Allah dedik...
-İman ettiğimiz Allah, mükellefiyet üzre olan ve kendini İslam’a teslim eden her Müslüman’a kendi yolunda cihad emrini Farz kılan Rabb'dir! Bu mücadele ilk mükellefiyetten son mükellefiyete kadar sürecek olan süreci içerir. Eğer iman edenler, sorumluluk üzre olmayı terk ederek geride kalan ya çocuklar, ya ihtiyarlar, ya özürlüler, yahut deliler, ya da neslin emniyet sigortası olan aziz kadınlar gibi kendilerinde hiç bir sorun olmadığı halde keyfiyyetten: Mazuriyete tabii olmadıkları halde geride kalmak istiyorlarsa bu hareket: ‘Hareket bilinci sunan İslam’a’ bir nevi isyan niteliğinde olduğundan ve Allah ve Resulünün yolunu terk etmek olduğundan, Allah'da böylelerinin kalplerini mühürleyen ve mühürleneceğini vaad eden, vaadini tutan Rabb'dir! Tam tersi bir söylemde sunulabilir ki bu ayetteki diğer müjdeyi okuyabilelim: Allah ve Resulünün yolunda yürüyenler, kalpleri mühürlenme tehdidinden uzak ve berrak tutarak tertemiz insanlardan oluşan kadrolardır.
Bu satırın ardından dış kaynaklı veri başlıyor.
-- ==== Sys2Proof/Machine/State.lean ====
section
/-! DEFINITION. The state of the block as plain data (spec 10_state.md, R45), its reset (R220), and the reasons a step
can stop. Two fields are the model's own and no state of the block: `pending`, the host's inputs not served yet, and
`replies`, the words its Reads have returned (R42, R225). -/

namespace Sys2Proof.Machine

/-- The operating mode (R20). -/
inductive Mode where
  | unprep
  | setup
  | run
deriving DecidableEq, Repr

/-- One thing for each of the two cut chains, LC and HC (R35, R37). -/
structure PerChain (α : Type) where
  lc : α
  hc : α
deriving DecidableEq, Repr

/-- One thing for each of the two channels, left and right (R38). -/
structure PerChannel (α : Type) where
  left  : α
  right : α
deriving DecidableEq, Repr

/-- A coefficient set of one stage (R140): k = 0 is b0, 1 b1, 2 b2, 3 a1, 4 a2. -/
structure CoefSet where
  b0 : Word
  b1 : Word
  b2 : Word
  a1 : Word
  a2 : Word
deriving DecidableEq, Repr

/-- The two delay-state words of one stage of one channel (R38). -/
structure Delay where
  s1 : Word
  s2 : Word
deriving DecidableEq, Repr

/-- The identity set {1.0, 0, 0, 0, 0} (R34, R36). -/
def CoefSet.identity : CoefSet := ⟨0x3F800000, 0, 0, 0, 0⟩

/-- Cleared delay state, +0.0 in both words (R38). -/
def Delay.zero : Delay := ⟨0, 0⟩

/-- The wavetable memory, TBL and TBLV together (R32, R33): the written entries as (index, word) pairs, indices strictly
rising. An index that is not listed has TBLV = 0 and holds no value that any rule reads. -/
abbrev Memory := List (Nat × Word)

/-- The canonical form: strictly rising indices, so that equal tables are equal lists. -/
abbrev Memory.wf (m : Memory) : Prop := m.Pairwise (fun a b => a.1 < b.1)

/-- What the host can do at the block's pins (R51, R216, R220): the two bus transactions, and asserting reset, which is
an event of its own between transactions. -/
inductive HostEvent where
  /-- assert the reset input (R220) -/
  | reset
  /-- `Read(off)` (R51) -/
  | read (off : Byte)
  /-- `Write(off, w, be)` (R51) -/
  | write (off : Byte) (w : Word) (be : BitVec 4)
deriving DecidableEq, Repr

/-- The machine state (R45). STATUS, CFG and ID hold no storage (R22, R23, R24). -/
structure State where
  /-- MODE (R20) -/
  mode : Mode
  /-- STATUS.FAULT, the sticky bit (R24, R203) -/
  fault : Bool
  /-- ERR[7:0], the code of the first fault; bits 31:8 read 0 (R25) -/
  err : Byte
  /-- ERRCMD, the record of the first fault (R26) -/
  errcmd : Word
  /-- ARG0 (R28) -/
  arg0 : Word
  /-- ARG1 (R28) -/
  arg1 : Word
  /-- RES0 (R29) -/
  res0 : Word
  /-- RES1 (R29) -/
  res1 : Word
  /-- SR, the sample-rate word of the last successful PREPARE (R40) -/
  sr : Word
  /-- MAXBLK, its block-size word (R40) -/
  maxblk : Word
  /-- PHASE[o] (R30) -/
  phase : Vector Word 128
  /-- INC[o] (R31) -/
  inc : Vector Word 128
  /-- TBL[i] and TBLV[i] (R32, R33) -/
  tbl : Memory
  /-- SH[s], the shadow coefficient sets (R34) -/
  sh : Vector CoefSet 9
  /-- SHSLOPE[c], the shadow slope codes (R35) -/
  shslope : PerChain (BitVec 2)
  /-- COEF[s], the active coefficient sets (R36) -/
  coef : Vector CoefSet 9
  /-- BYP[c][i], the bypass flags: true is Bypassed (R37) -/
  byp : PerChain (Vector Bool 4)
  /-- S[ch][s], the delay state (R38) -/
  dly : PerChannel (Vector Delay 9)
  /-- the parameter L, which no event changes and CFG shows (R5, R23) -/
  tblLen : TblLen
  /-- MODEL: the host's events not served yet, the next one first (R42, R57) -/
  pending : List HostEvent
  /-- MODEL: the words the host's Reads have returned, the oldest first (R225) -/
  replies : List Word
deriving DecidableEq, Repr

/-- The reasons for which a step stops with a fault: none. Every fault of the block is recorded and the block goes on
(R203, R206), so no step of the model faults. -/
inductive Fault where
deriving DecidableEq, Repr

/-- The reasons for which a step refuses. -/
inductive Refusal where
  /-- raised by an arm of `exec` for an instruction that has no meaning yet; none is left, so nothing raises it. Safe. -/
  | notModelled (mnemonic : String)
deriving DecidableEq, Repr

/-- The state right after reset of a block whose table length is `len` (R220). TBL is unspecified there and TBLV is 0,
so no entry is listed. -/
def State.resetOf (len : TblLen) : State where
  mode := .unprep
  fault := false
  err := 0
  errcmd := 0
  arg0 := 0
  arg1 := 0
  res0 := 0
  res1 := 0
  sr := 0
  maxblk := 0
  phase := Vector.replicate 128 0
  inc := Vector.replicate 128 0
  tbl := []
  sh := Vector.replicate 9 CoefSet.identity
  shslope := ⟨0, 0⟩
  coef := Vector.replicate 9 CoefSet.identity
  byp := ⟨Vector.replicate 4 true, Vector.replicate 4 true⟩
  dly := ⟨Vector.replicate 9 Delay.zero, Vector.replicate 9 Delay.zero⟩
  tblLen := len
  pending := []
  replies := []

/-- The machine right after reset (R220), at the default table length 64 (R5), with no host event waiting. -/
def State.reset : State := State.resetOf Config.defaultTblLen

end Sys2Proof.Machine
end

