-- ==== Sys2Proof/Machine/Oscillator.lean ====
section
/-! DEFINITION. The oscillator datapath (R120 to R122) and the commands OSC.SETFREQ, OSC.SAMPLE, OSC.STOP, OSC.STATUS and
OSC.READ (spec 42_oscillator.md). -/

namespace Sys2Proof.Machine

/-- The binary32 word of 1.0. -/
def one : Word := 0x3F800000

/-- `incOf(f) = fdiv(fmul(f, float(L)), SR)`: the product first, the quotient second (R120). -/
def incOf (len : TblLen) (sr f : Word) : Word := fdiv (fmul f (floatOfNat len.val)) sr

/-- The sum of the two weighted entries of R121, for a phase p whose floor is i. -/
def blend (p : Word) (i : Nat) (lo hi : Word) : Word :=
  let w1 := fsub p (floatOfNat i)
  let w0 := fsub one w1
  fadd (fmul w0 lo) (fmul w1 hi)

/-- `interp(p)`: linear interpolation between the entries `floorN(p)` and `(floorN(p) + 1) mod L`, for a phase in `[0, L)`
and written entries (R121). Elsewhere the rule states nothing. -/
def interp (len : TblLen) (tbl : Memory) (p : Word) : Word :=
  if inTable len p then
    match tbl.read (floorN p), tbl.read ((floorN p + 1) % len.val) with
    | some lo, some hi => blend p (floorN p) lo hi
    | _, _ => Config.interpOutside len tbl p
  else Config.interpOutside len tbl p

/-- `advance(p, inc) = wrapL(fadd(p, inc))` (R122). -/
def advance (len : TblLen) (p inc : Word) : Word := wrapL len (fadd p inc)

/-- OSC.SETFREQ (R123): the frequency is checked before the increment; PHASE[o] stays. -/
def execOscSetfreq (o : Fin 128) (s : State) : Result :=
  runCommand [.setup, .run] (encode (.oscSetfreq o))
    (fun s =>
      if validFreq s.arg0 then
        if validInc (incOf s.tblLen s.sr s.arg0) then .ok (s.setInc o (incOf s.tblLen s.sr s.arg0))
        else .error .operand
      else .error .operand)
    s

/-- OSC.SAMPLE (R124): the sample is taken at the phase before the advance. -/
def execOscSample (o : Fin 128) (s : State) : Result :=
  runCommand [.run] (encode (.oscSample o))
    (fun s =>
      if s.tblFull then
        .ok ((s.setRes0 (interp s.tblLen s.tbl s.phase[o])).setPhase o (advance s.tblLen s.phase[o] s.inc[o]))
      else .error .table)
    s

/-- OSC.STOP (R125). -/
def execOscStop (o : Fin 128) (s : State) : Result :=
  runCommand [.setup, .run] (encode (.oscStop o)) (fun s => .ok ((s.setPhase o 0).setInc o 0)) s

/-- OSC.STATUS (R126). -/
def execOscStatus (o : Fin 128) (s : State) : Result :=
  runCommand anyMode (encode (.oscStatus o)) (fun s => .ok (s.setRes0 (if s.playing o then 1 else 0))) s

/-- OSC.READ (R127). -/
def execOscRead (o : Fin 128) (s : State) : Result :=
  runCommand anyMode (encode (.oscRead o)) (fun s => .ok ((s.setRes0 s.phase[o]).setRes1 s.inc[o])) s

end Sys2Proof.Machine
end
Bu cihetten iman edenlere kalbi bir müjde içeren bu ayet bu müjdenin formülünü de Allah'a ve O nun Resulüne isyan değil itaatle olacağını yine söylemektedir. Resulsüz İslam pazarlayan kalbi mühürlü ahmakları buradan hareketle iman edenlere de basiretli olarak okumayı öğreten Rabb'dir Allah. Allah, Zat'ına ve Resulüne yüz çevirenlerin kalplerini mühürleyen Rabb'dir! Eğer burnumuza dünyalar kadar mühürlü kokular geliyorsa, demek ki ey iman kardeşim, daha yapacak dünyalar kadar işimiz var demektir bu yolda! ‘Kalbim temiz’ gibi edebiyatlar yapanlara gelince: ‘Eğer gerçekten iddia sahibiyseniz, eğer gerçekten kalbinizin temiz olduğunu’ iddia etmek istiyorsanız formülü yukarda Allah vermekte. Her haliyle Allah ve Resulüne isyanlar biriktiren ve sonrada hala ‘temiz kalbim var benim’ küstahlığıyla caddelerde gezenlerin kalbi olsa olsa mühür denizine dönmüş olabilir ki ‘kalplerin özünü’ bilende yine sadece Allah'tır. Zahirde bize Allah'a ve Resulüne isyan sunanlar asla temiz kalp hikayesi sunmasınlar! Mühürlü kalplerin arınma süreci Allah'a ve Resulüne tam itaat etmekten geçer. Bu merkeze ispat dolu eylemler hem kalbi hem zihni hem de uhrevi kurtuluşun formülüdür biiznillah. Allah buyurdu ki:
‘Allah’a iman edin ve Resulü ile beraber cihad edin!’ diye bir sure indirildiğinde, içlerinden servet sahibi olanlar, senden izin istedi ve: ‘Bizi bırak, oturanlarla beraber olalım!’ dediler. Geride kalanlarla beraber olmaya razı oldular ve (isyanlarındaki ısrarları yüzünden) kalbleri mühürlendi; artık onlar (hakkı) anlamazlar!’ (9.86-87)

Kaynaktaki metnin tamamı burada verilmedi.